» **Work order**: Among the entries, find the lines with the string "stopRequest" and copy them.
BEGIN
/-! ### Power loss (R460, R461) -/

/-- What an operation cut off by a power loss leaves undefined. -/
def FlashOp.cut (x : FlashOp) (s : State) : State :=
  if x.notErased then s
  else
    let b := (32000000 - x.left) / 8000000
    let r := if x.code = 0x10 then (x.phys, x.phys + 32) else if x.code = 0x20 then (x.phys, x.phys + 4096) else (b * 0x1000000, (b + 1) * 0x1000000)
    (eraseRange r.1 r.2 s).modPfl fun p => { p with undef := p.undef ++ [r] }

/-- The running operation is cut off; a swap-pair write leaves its copy invalid. -/
def flashPowerLoss (s : State) : State :=
  let s := match s.pfl.op with | some x => if x.startAt ≤ s.pw.now then x.cut s else s | none => s
  s.modPfl fun p =>
    let p := match p.swapping with
      | none => p
      | some _ => match p.pairA, p.pairB with
        | none, _ => p
        | some _, none => p
        | some x, some y => if (y - x).toNat < 2 ^ 15 then { p with pairA := none } else { p with pairB := none }
    { p with op := none, queued := none, swapping := none }

/-! ### Firmware images and the update (R462-R465) -/

/-- The fields of R462 in an image of `total` bytes that a command has written. -/
def imageFormat (total : Nat) (d : Bytes) : Bool :=
  let n := fieldLE d 8 4
  d.length = total && d.take 4 = [0x53, 0x56, 0x46, 0x57] && fieldLE d 4 1 = 1 && fieldLE d 5 1 = 0 && fieldLE d 6 2 = 0 &&
    64 ≤ n && n ≤ 258771 && total = n + 3373 && isZero (slice d 32 32)

/-- UNIT is zero or this unit's. -/
def State.imageUnit (s : State) (d : Bytes) : Bool := isZero (slice d 16 16) || slice d 16 16 = fixLen 16 s.ident.unit

/-- Both signatures of the image verify under the vendor keys. -/
def State.imageSigned (s : State) (d : Bytes) : Bool := dualOk s.ident.vendorEd s.ident.vendorMl (d.take (fieldLE d 8 4)) (d.drop (fieldLE d 8 4))

/-- The n bytes from a physical offset, where none of them is free. -/
def State.dieBytes (s : State) (a n : Nat) : Option Bytes := (List.range n).mapM fun i => s.dieByte (a + i)

/-- The image that the boot ROM accepts in physical copy c: the one the block was shipped with, or one in the die's bytes that passes R462's layout,
the unit and the signatures. SVN is not checked (R463). -/
def State.image (s : State) (c : Nat) : Option Image :=
  let x := s.pfl.boot[c]?.getD {}
  if x.good then some x
  else
    match s.dieBytes (0x40000 * c) 64 with
    | none => none
    | some h =>
      let total := fieldLE h 8 4 + 3373
      if h.take 4 ≠ [0x53, 0x56, 0x46, 0x57] || 262144 < total then none
      else
        match s.dieBytes (0x40000 * c) total with
        | none => none
        | some d =>
          if imageFormat total d && s.imageUnit d && s.imageSigned d
          then some { svn := fieldLE d 12 4, version := Config.imageVersion d, digest := sha384 d } else none

/-- An update refused: subindex 2, event 13. -/
def refuseUpdate (code : Nat) (s : State) : State := raiseFlash 13 ((endUpdate s).modPfl fun p => { p with refusal := code })

/-- A window without X where it is an ABS window on bank 0. -/
def dropExec (w : BitVec 64) : BitVec 64 :=
  let lo := w.toNat / 2 ^ 40 % 2 ^ 24 * 256
  let hi := lo + (w.toNat / 2 ^ 32 % 256 + 1) * 256
  if w.toNat % 256 = 3 && lo < flashBase + 0x1000000 && flashBase < hi then w &&& ~~~(BitVec.ofNat 64 (2 ^ 10)) else w
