-- ==== Sys2Proof/Machine/Splitter.lean ====
section
/-! DEFINITION. Splitter job requests (R146, R157-R161). -/

namespace Sys2Proof.Machine
open Sys2Proof

/-! ### Polynomials (R146, R160) -/

def Job.poly (j : Job) (i : Nat) : List Nat := (tget [] j.polys i ++ List.replicate 256 0).take 256
def Job.setPoly (j : Job) (i : Nat) (p : List Nat) : Job := { j with polys := tset [] j.polys i p }

/-- The modulus of Q. -/
def modOf (q : Nat) : Nat := if q = 1 then 8380417 else 3329

/-- 256 coefficients below the modulus. -/
def fixPoly (m : Nat) (p : List Nat) : List Nat := (p.map (· % m) ++ List.replicate 256 0).take 256

def polyOf (b : Bytes) : List Nat := (List.range 256).map fun i => fieldLE b (4 * i) 4
def polyBytes (p : List Nat) : Bytes := p.flatMap (leBytes 4)

/-- The fields of a request (R159). -/
structure SplReq where
  op : Nat
  pd : Nat
  pa : Nat
  pb : Nat
  q : Nat
  inp : Nat
  out : Nat
  raw : Bytes
  deriving DecidableEq, Repr

def splReq (b : Bytes) : SplReq :=
  { op := fieldLE b 0 1, pd := fieldLE b 1 1, pa := fieldLE b 2 1, pb := fieldLE b 3 1, q := fieldLE b 4 1, inp := fieldLE b 16 4,
    out := fieldLE b 24 4, raw := b }

def splOps : List Nat := [1, 2, 3, 4, 5, 6, 7, 0x1F]

/-- Every byte of the request outside the listed fields is 0. -/
def onlyFields (b : Bytes) (n : Nat) (used : List (Nat × Nat)) : Bool :=
  (List.range n).all fun i => (used.any fun f => f.1 ≤ i && i < f.1 + f.2) || fieldLE b i 1 = 0

/-- A malformed polynomial request (R159, R162). -/
def SplReq.bad (x : SplReq) : Bool :=
  let used := if x.op = 1 then [(1, 1), (16, 4)] else if x.op = 2 then [(2, 1), (24, 4)] else if x.op ≤ 4 then [(1, 2)] else [(1, 3)]
  7 < x.pd || 7 < x.pa || 7 < x.pb || x.q = 0 || 2 < x.q || !onlyFields x.raw 32 ([(0, 1), (4, 1)] ++ used)

/-- fc of a polynomial request. -/
def polyFc (x : SplReq) : Nat :=
  if x.op ≤ 2 then 72 else if x.op = 3 then (if x.q = 1 then 276 else 244) else if x.op = 4 then (if x.q = 1 then 292 else 260)
  else if x.op = 5 then (if x.q = 1 then 76 else 140) else 36

/-- A polynomial request runs if its fc fit in the tick's budget (R161). -/
def polyRow (op q k : Nat) (f : Job → SplReq → State → Nat × Job × State) (s : State) : State :=
  if q % 5 ≠ 2 then s
  else
    let s := runFirsts q s
    match s.current q k 32 (fun b => fieldLE b 0 1 = op || !splOps.contains (fieldLE b 0 1)) with
    | none => s
    | some (j, b) =>
      let x := splReq b
      if !splOps.contains x.op || x.bad then stopRequest q k 0x02 j s
      else if j.budget < polyFc x then s.setJob q k { j with budget := 0 }
      else
        let (st, j, s) := f (j.spend (polyFc x)) x s
        if st = 0 then nextRequest q k j s else stopRequest q k st j s

def execPload (q k : Nat) (s : State) : Res :=
  .next (polyRow 1 q k (fun j x s =>
    if x.inp % 16 ≠ 0 || !s.covered q k x.inp 1024 then (0x01, j, s)
    else
      let p := polyOf (s.ramRead x.inp 1024)
      if p.all (· < modOf x.q) then (0, j.setPoly x.pd p, s) else (0x03, j, s)) s)

def execPstore (q k : Nat) (s : State) : Res :=
  .next (polyRow 2 q k (fun j x s =>
    if x.out % 16 ≠ 0 || !s.covered q k x.out 1024 then (0x01, j, s) else (0, jobWrite x.out (polyBytes (j.poly x.pa)) j s)) s)

/-- A request that only computes. -/
def polyCalc (op q k : Nat) (f : Nat → List Nat → List Nat → List Nat) (s : State) : State :=
  polyRow op q k (fun j x s => (0, j.setPoly x.pd (fixPoly (modOf x.q) (f (modOf x.q) (j.poly x.pa) (j.poly x.pb))), s)) s

def execPntt (q k : Nat) (s : State) : Res := .next (polyCalc 3 q k (fun m a _ => Config.nttRaw m a) s)
def execPintt (q k : Nat) (s : State) : Res := .next (polyCalc 4 q k (fun m a _ => Config.inttRaw m a) s)

/-- Products in NTT form: coefficient by coefficient for ML-DSA, the base-case multiplication for ML-KEM. -/
def execPmult (q k : Nat) (s : State) : Res :=
  .next (polyCalc 5 q k (fun m a b => if m = 8380417 then List.zipWith (· * ·) a b else Config.pmulNttRaw m a b) s)

def execSplPadd (q k : Nat) (s : State) : Res := .next (polyCalc 6 q k (fun _ a b => List.zipWith (· + ·) a b) s)
def execPsub (q k : Nat) (s : State) : Res := .next (polyCalc 7 q k (fun m a b => List.zipWith (fun x y => x % m + m - y % m) a b) s)

/-! ### NATIVE -/

/-- A malformed NATIVE request: another opcode, or a field that the opcode does not use (R159). IN counts as used where INLEN, which the row checks,
is not 0. -/
def nativeBad (b : Bytes) : Bool :=
  let op := fieldLE b 6 2
  let used : List (Nat × Nat) :=
    if op = 0x0400 ∨ op = 0x0410 then [(12, 4)] else if op = 0x0401 ∨ op = 0x0402 then [(5, 1), (8, 4)] else [(8, 8)]
  !([0x0400, 0x0401, 0x0402, 0x0410, 0x0411, 0x0412].contains op) ||
    !onlyFields b 32 ([(0, 1), (6, 2), (20, 12)] ++ used ++ (if fieldLE b 20 4 = 0 && (op = 0x0400 || op = 0x0410) then [] else [(16, 4)]))

/-- The catalogue command of a NATIVE request. -/
def splCmd (k : Nat) (b : Bytes) (s : State) : Cmd :=
  let input := s.ramRead (fieldLE b 16 4) (fieldLE b 20 4)
  let u3 := leBytes 4 0 ++ slice b 12 2 ++ leBytes 6 0 ++ slice b 5 1 ++ [0] ++ slice b 14 2
  { nativeCmd k (fieldLE b 6 2) (BitVec.ofNat 32 (fieldLE b 8 4)) input with
      u3 := u3, len := 4, outCap := fieldLE b 28 4, a := { cls := .splitter } }

/-- Output length of the row on OK. -/
def Cmd.outWant (c : Cmd) (t : Nat) : Nat := (outLength c t 0 0).getD 0

def splStart (q k : Nat) (j : Job) (b : Bytes) (s : State) : Except Nat (Nat × Job) × State :=
  if nativeBad b then (.error 0x02, s)
  else if !s.covered q k (fieldLE b 16 4) (fieldLE b 20 4) then (.error 0x01, s)
  else
    let c := splCmd k b s
    let y := s.slot (refSlot c.yref)
    let want := c.outWant y.type
    if !s.covered q k (fieldLE b 24 4) want then (.error 0x01, s)
    else
      let (st, s, slots) := r98 c false s
      if st ≠ 0 then (.error (jobStatus st), s)
      else if c.outCap < want then (.error 0x03, s)
      else
        let n := rngBytes c y.type
        match (if n = 0 then some ([], s) else draw (q / 5) n s) with
        | none => (.error 0x30, s)
        | some (bytes, s) =>
          let tries := if c.opcode = 0x0401 then attemptsOf y.value c.ctxOf c.msgOf bytes else 0
          (.ok (publishedTicks c false y.type 0 tries,
            { j with drawn := bytes, key := if c.yref = 0 then none else some y, resv := slots,
                     out := c.input }), reserve slots s)

/-- Signing: SPL_JN follows the attempts (R157). -/
def splEach (t : Nat) (j : Job) (b : Bytes) (s : State) : Job × State :=
  if fieldLE b 6 2 = 0x0401 then ({ j with n := attemptsDone t ((j.total - 28) / 8) }, s) else (j, s)

def splOp (bad : Bool) (op : Nat) : Cmd → Part → State → Nat × Bytes × State :=
  if op = 0x0400 then fMldsaKeygen else if op = 0x0401 then fMldsaSign bad else if op = 0x0402 then fMldsaVerify
  else if op = 0x0410 then fMlkemKeygen else if op = 0x0411 then fMlkemEncaps else fMlkemDecaps

def splFin (q k : Nat) (bad : Bool) (j : Job) (b : Bytes) (s : State) : Nat × Job × State :=
  let c := { splCmd k b s with input := j.out, inLen := j.out.length }
  let j := { j with out := [] }
  let p : Part := { cls := .splitter, eng := some q, key := j.key, drawn := j.drawn }
  let (st, out, s) := splOp bad c.opcode c p s
  if st = 0 then (0, { j with late := [(fieldLE b 24 4, out)] }, s) else (jobStatus st, j, s)

/-- A signing request that takes its first tick sets N to 0, whatever becomes of it (R157, R162). -/
def resetAttempts (q k : Nat) (s : State) : State :=
  match s.current q k 32 (fun b => fieldLE b 0 1 = 0x1F && fieldLE b 6 2 = 0x0401) with
  | none => s
  | some (j, _) => if j.left.isNone && j.budget = budgetFc then s.setJob q k { j with n := 0 } else s

/-- SPL_NATIVE; `bad` is the failure of a signature's verification before release. -/
def execSplNative (q k : Nat) (bad : Bool) (s : State) : Res :=
  if q % 5 ≠ 2 then .next s
  else .next (wholeTicks q k 32 (fun b => fieldLE b 0 1 = 0x1F) (splStart q k) splEach (splFin q k bad) (resetAttempts q k s))

/-- SPL_JCTL_GO (R158). -/
def execSplJctlGo (core count : Nat) (s : State) : Res := goFrom core 2 count s

end Sys2Proof.Machine
end

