-- ==== Sys2Proof/Machine/Regs.lean ====
section
/-! DEFINITION. Writes of control registers (R11, R12, R49): access codes, staging, and what each register does; accesses that do not
decode (R10, R15). -/

namespace Sys2Proof.Machine
open Sys2Proof

/-! ### Access codes (R11) -/

/-- The bus answer of a refusal under R49: RANGE, the island decode event, nothing else. -/
def refuseRange (s : State) : State := raiseIsland 48 { s with out := { s.out with bus := .range } }

/-- A write of an RWS lock: the first write of its register after the reset sets it. -/
def writeOnce (addr : Nat) (cur new : Bool) (s : State) : Bool × State :=
  (if s.bus.once.contains addr then cur else new, wrote addr s)

/-- A write of RWL fields: set while the lock is clear; once it is set, a write that would change them raises the block's event. -/
def writeLocked (lock changed : Bool) (event set : State → State) (s : State) : State :=
  if !lock then set s else if changed then event s else s

/-- The lock-write event of a block that has none of its own (R419). -/
def lockEvent (s : State) : State := raiseIsland 61 s

/-! ### The blocks -/

/-- DSP_CTL: CANCEL, then GO (R50); the shadow registers (R49). -/
def dspWrite (o v : Nat) (s : State) : State :=
  if o = 8 then
    let s := if v.testBit 1 then dspCancel s else s
    if v.testBit 0 then dspGo s else s
  else shadowWrite o (BitVec.ofNat 64 v) s

/-- A load port, from its base (R212): lease k's through bench n, or the island's. -/
def loadWrite (k n o v : Nat) (s : State) : State :=
  let p := s.port k
  if o = 0 then (if p.state = 1 then s else s.setPort k { p with src := BitVec.ofNat 64 v })
  else if o = 8 then yardGo k n (BitVec.ofNat 64 v) s
  else if o = 0x18 then
    let w := v % 256
    if w < s.nLease || w = 0x40 then s.setPort k { p with own := w } else refuseRange s
  else s

def rngWrite (o v : Nat) (s : State) : State :=
  if o = 4 then
    let (lock, s) := writeOnce 0x60030004 s.rng.lock (v.testBit 31) s
    let s := writeLocked s.rng.lock (s.rng.auto ≠ v.testBit 2) (raiseRandom 23 0xFF)
      (fun s => { s with rng := { s.rng with auto := v.testBit 2 } }) s
    let s := { s with rng := { s.rng with lock := lock } }
    if v.testBit 0 then rngRestart s else s
  else if o = 8 then rngMask (BitVec.ofNat 16 v) s
  else if o = 0xC then rngRetest (BitVec.ofNat 16 v) s
  else s

/-- FLG_CTL (R272). -/
def flgWrite (o v : Nat) (s : State) : State :=
  if o = 0 then
    let s := flgBmcb (v.testBit 2) s
    let s := if v.testBit 1 then flgHold s else s
    if v.testBit 0 then flgRelease s else s
  else s

/-- The PFL block; every write of it that is out of the sequence's order breaks a sequence (R452, R466). -/
def pflWrite (o v : Nat) (s : State) : State :=
  let break_ := fun (s : State) => if s.pfl.seq = .idle then s else flashRefuse 1 s
  let w := BitVec.ofNat 32 v
  if o < 0x10 then flashSequence o w s
  else if o < 0x30 then flashBuf ((o - 0x10) / 4) w s
  else if o = 0x30 then
    (break_ s).modPfl fun p => { p with err := p.err && !v.testBit 31, clamped := p.clamped && !v.testBit 30, ue := p.ue && !v.testBit 29 }
  else if o = 0x34 then writeWs (BitVec.ofNat 3 v) (break_ s)
  else if o = 0x38 then flashSwap (v.testBit 0) s
  else break_ s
END
» **Task result**:
      if !splOps.contains x.op || x.bad then stopRequest q k 0x02 j s
        if st = 0 then nextRequest q k j s else stopRequest q k st j s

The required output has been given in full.